Exercise brief: Where the records appear below, transcribe them exactly, leaving none out.

Exercise data:
theorem call0E_keeps (ini : Nat) (args : List Word) (s : State) (x3 : Nat) (res : State) : call0E ini args s x3 = some res → Keeps s res := by
  unfold call0E
  try dsimp only
  repeat' first
    | with_reducible exact Keeps.refl _
    | with_reducible assumption
    | with_reducible exact Keeps.ofId _
    | with_reducible exact Keeps.ofNone
    | with_reducible refine Keeps.ofSome ?_
    | with_reducible refine Keeps.ofIte ?_ ?_
    | simp only [Keeps.upd_iff, Keeps.ite_iff, Keeps.ite_fst_iff, Keeps.ite_snd_iff]
    | with_reducible apply And.intro
    | split
    | intro _
    | with_reducible apply Keeps.after (callTapTable_keeps ..)
    | with_reducible apply Keeps.after (callArrival_keeps ..)
    | with_reducible apply Keeps.after (callVeCounters_keeps ..)
    | with_reducible apply Keeps.after (callSpecial_keeps ..)
    | with_reducible apply Keeps.after (callTableSet_keeps ..)
    | with_reducible apply Keeps.after (callWinogradBounds_keeps ..)
    | with_reducible apply Keeps.after (callNumTotals_keeps ..)
    | with_reducible apply Keeps.after (callScaleGuard_keeps ..)
    | with_reducible apply Keeps.after (callReadStats_keeps ..)
    | with_reducible apply Keeps.after (callWriteRescale_keeps ..)
    | with_reducible apply Keeps.after (callWindowBounds_keeps ..)
    | with_reducible apply Keeps.after (callNumId_keeps ..)
    | (with_reducible apply Keeps.fst; on_goal 1 => with_reducible assumption)
    | (with_reducible apply Keeps.snd; on_goal 1 => with_reducible assumption)
    | dsimp only
    | simp only []

theorem runCall_keeps (num : Nat) (ini : Nat) (args : List Word) (s : State) (res : State) : runCall num ini args s = some res → Keeps s res := by
  unfold runCall
  try dsimp only
  repeat' first
    | with_reducible exact Keeps.refl _
    | with_reducible assumption
    | (with_reducible apply Keeps.optAfter (call0E_keeps _ _ _ _); on_goal 1 => with_reducible assumption)
    | (with_reducible apply Keeps.optAfter (call0D_keeps _ _ _ _); on_goal 1 => with_reducible assumption)
    | (with_reducible apply Keeps.optAfter (call0C_keeps _ _ _ _); on_goal 1 => with_reducible assumption)
    | (with_reducible apply Keeps.optAfter (call0B_keeps _ _ _ _); on_goal 1 => with_reducible assumption)
    | (with_reducible apply Keeps.optAfter (call0A_keeps _ _ _ _); on_goal 1 => with_reducible assumption)
    | (with_reducible apply Keeps.optAfter (call09_keeps _ _ _ _); on_goal 1 => with_reducible assumption)
    | (with_reducible apply Keeps.optAfter (call08_keeps _ _ _ _); on_goal 1 => with_reducible assumption)
    | (with_reducible apply Keeps.optAfter (call07_keeps _ _ _ _); on_goal 1 => with_reducible assumption)
    | (with_reducible apply Keeps.optAfter (call06_keeps _ _ _ _); on_goal 1 => with_reducible assumption)
    | (with_reducible apply Keeps.optAfter (call05_keeps _ _ _ _); on_goal 1 => with_reducible assumption)
    | (with_reducible apply Keeps.optAfter (call04_keeps _ _ _ _); on_goal 1 => with_reducible assumption)
    | (with_reducible apply Keeps.optAfter (call03_keeps _ _ _ _); on_goal 1 => with_reducible assumption)
    | (with_reducible apply Keeps.optAfter (call02_keeps _ _ _ _); on_goal 1 => with_reducible assumption)
    | (with_reducible apply Keeps.optAfter (call01_keeps _ _ _ _); on_goal 1 => with_reducible assumption)
    | (with_reducible apply Keeps.optAfter (call00_keeps _ _ _ _); on_goal 1 => with_reducible assumption)
    | with_reducible exact Keeps.ofId _
    | with_reducible exact Keeps.ofNone
    | with_reducible refine Keeps.ofSome ?_
    | with_reducible refine Keeps.ofIte ?_ ?_
    | simp only [Keeps.upd_iff, Keeps.ite_iff, Keeps.ite_fst_iff, Keeps.ite_snd_iff]
    | with_reducible apply And.intro
    | split
    | intro _
    | (with_reducible apply Keeps.optAfter (call0E_keeps ..); on_goal 1 => with_reducible assumption)
    | (with_reducible apply Keeps.optAfter (call0D_keeps ..); on_goal 1 => with_reducible assumption)
    | (with_reducible apply Keeps.optAfter (call0C_keeps ..); on_goal 1 => with_reducible assumption)
    | (with_reducible apply Keeps.optAfter (call0B_keeps ..); on_goal 1 => with_reducible assumption)
    | (with_reducible apply Keeps.optAfter (call0A_keeps ..); on_goal 1 => with_reducible assumption)
    | (with_reducible apply Keeps.optAfter (call09_keeps ..); on_goal 1 => with_reducible assumption)
    | (with_reducible apply Keeps.optAfter (call08_keeps ..); on_goal 1 => with_reducible assumption)
    | (with_reducible apply Keeps.optAfter (call07_keeps ..); on_goal 1 => with_reducible assumption)
    | (with_reducible apply Keeps.optAfter (call06_keeps ..); on_goal 1 => with_reducible assumption)
    | (with_reducible apply Keeps.optAfter (call05_keeps ..); on_goal 1 => with_reducible assumption)
    | (with_reducible apply Keeps.optAfter (call04_keeps ..); on_goal 1 => with_reducible assumption)
    | (with_reducible apply Keeps.optAfter (call03_keeps ..); on_goal 1 => with_reducible assumption)
    | (with_reducible apply Keeps.optAfter (call02_keeps ..); on_goal 1 => with_reducible assumption)
    | (with_reducible apply Keeps.optAfter (call01_keeps ..); on_goal 1 => with_reducible assumption)
    | (with_reducible apply Keeps.optAfter (call00_keeps ..); on_goal 1 => with_reducible assumption)
    | (with_reducible apply Keeps.fst; on_goal 1 => with_reducible assumption)
    | (with_reducible apply Keeps.snd; on_goal 1 => with_reducible assumption)
    | dsimp only
    | simp only []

Written response:
theorem call0E_keeps (ini : Nat) (args : List Word) (s : State) (x3 : Nat) (res : State) : call0E ini args s x3 = some res → Keeps s res := by
  unfold call0E
  try dsimp only
  repeat' first
    | with_reducible exact Keeps.refl _
    | with_reducible assumption
    | with_reducible exact Keeps.ofId _
    | with_reducible exact Keeps.ofNone
    | with_reducible refine Keeps.ofSome ?_
    | with_reducible refine Keeps.ofIte ?_ ?_
    | simp only [Keeps.upd_iff, Keeps.ite_iff, Keeps.ite_fst_iff, Keeps.ite_snd_iff]
    | with_reducible apply And.intro
    | split
    | intro _
    | with_reducible apply Keeps.after (callTapTable_keeps ..)
    | with_reducible apply Keeps.after (callArrival_keeps ..)
    | with_reducible apply Keeps.after (callVeCounters_keeps ..)
    | with_reducible apply Keeps.after (callSpecial_keeps ..)
    | with_reducible apply Keeps.after (callTableSet_keeps ..)
    | with_reducible apply Keeps.after (callWinogradBounds_keeps ..)
    | with_reducible apply Keeps.after (callNumTotals_keeps ..)
    | with_reducible apply Keeps.after (callScaleGuard_keeps ..)
    | with_reducible apply Keeps.after (callReadStats_keeps ..)
    | with_reducible apply Keeps.after (callWriteRescale_keeps ..)
    | with_reducible apply Keeps.after (callWindowBounds_keeps ..)
    | with_reducible apply Keeps.after (callNumId_keeps ..)
    | (with_reducible apply Keeps.fst; on_goal 1 => with_reducible assumption)
    | (with_reducible apply Keeps.snd; on_goal 1 => with_reducible assumption)
    | dsimp only
    | simp only []

theorem runCall_keeps (num : Nat) (ini : Nat) (args : List Word) (s : State) (res : State) : runCall num ini args s = some res → Keeps s res := by
  unfold runCall
  try dsimp only
  repeat' first
    | with_reducible exact Keeps.refl _
    | with_reducible assumption
    | (with_reducible apply Keeps.optAfter (call0E_keeps _ _ _ _); on_goal 1 => with_reducible assumption)
    | (with_reducible apply Keeps.optAfter (call0D_keeps _ _ _ _); on_goal 1 => with_reducible assumption)
    | (with_reducible apply Keeps.optAfter (call0C_keeps _ _ _ _); on_goal 1 => with_reducible assumption)
    | (with_reducible apply Keeps.optAfter (call0B_keeps _ _ _ _); on_goal 1 => with_reducible assumption)
    | (with_reducible apply Keeps.optAfter (call0A_keeps _ _ _ _); on_goal 1 => with_reducible assumption)
    | (with_reducible apply Keeps.optAfter (call09_keeps _ _ _ _); on_goal 1 => with_reducible assumption)
    | (with_reducible apply Keeps.optAfter (call08_keeps _ _ _ _); on_goal 1 => with_reducible assumption)
    | (with_reducible apply Keeps.optAfter (call07_keeps _ _ _ _); on_goal 1 => with_reducible assumption)
    | (with_reducible apply Keeps.optAfter (call06_keeps _ _ _ _); on_goal 1 => with_reducible assumption)
    | (with_reducible apply Keeps.optAfter (call05_keeps _ _ _ _); on_goal 1 => with_reducible assumption)
    | (with_reducible apply Keeps.optAfter (call04_keeps _ _ _ _); on_goal 1 => with_reducible assumption)
    | (with_reducible apply Keeps.optAfter (call03_keeps _ _ _ _); on_goal 1 => with_reducible assumption)
    | (with_reducible apply Keeps.optAfter (call02_keeps _ _ _ _); on_goal 1 => with_reducible assumption)
    | (with_reducible apply Keeps.optAfter (call01_keeps _ _ _ _); on_goal 1 => with_reducible assumption)
    | (with_reducible apply Keeps.optAfter (call00_keeps _ _ _ _); on_goal 1 => with_reducible assumption)
    | with_reducible exact Keeps.ofId _
    | with_reducible exact Keeps.ofNone
    | with_reducible refine Keeps.ofSome ?_
    | with_reducible refine Keeps.ofIte ?_ ?_
    | simp only [Keeps.upd_iff, Keeps.ite_iff, Keeps.ite_fst_iff, Keeps.ite_snd_iff]
    | with_reducible apply And.intro
    | split
    | intro _
    | (with_reducible apply Keeps.optAfter (call0E_keeps ..); on_goal 1 => with_reducible assumption)
    | (with_reducible apply Keeps.optAfter (call0D_keeps ..); on_goal 1 => with_reducible assumption)
    | (with_reducible apply Keeps.optAfter (call0C_keeps ..); on_goal 1 => with_reducible assumption)
    | (with_reducible apply Keeps.optAfter (call0B_keeps ..); on_goal 1 => with_reducible assumption)
    | (with_reducible apply Keeps.optAfter (call0A_keeps ..); on_goal 1 => with_reducible assumption)
    | (with_reducible apply Keeps.optAfter (call09_keeps ..); on_goal 1 => with_reducible assumption)
    | (with_reducible apply Keeps.optAfter (call08_keeps ..); on_goal 1 => with_reducible assumption)
    | (with_reducible apply Keeps.optAfter (call07_keeps ..); on_goal 1 => with_reducible assumption)
    | (with_reducible apply Keeps.optAfter (call06_keeps ..); on_goal 1 => with_reducible assumption)
    | (with_reducible apply Keeps.optAfter (call05_keeps ..); on_goal 1 => with_reducible assumption)
    | (with_reducible apply Keeps.optAfter (call04_keeps ..); on_goal 1 => with_reducible assumption)
    | (with_reducible apply Keeps.optAfter (call03_keeps ..); on_goal 1 => with_reducible assumption)
    | (with_reducible apply Keeps.optAfter (call02_keeps ..); on_goal 1 => with_reducible assumption)
    | (with_reducible apply Keeps.optAfter (call01_keeps ..); on_goal 1 => with_reducible assumption)
    | (with_reducible apply Keeps.optAfter (call00_keeps ..); on_goal 1 => with_reducible assumption)
    | (with_reducible apply Keeps.fst; on_goal 1 => with_reducible assumption)
    | (with_reducible apply Keeps.snd; on_goal 1 => with_reducible assumption)
    | dsimp only
    | simp only []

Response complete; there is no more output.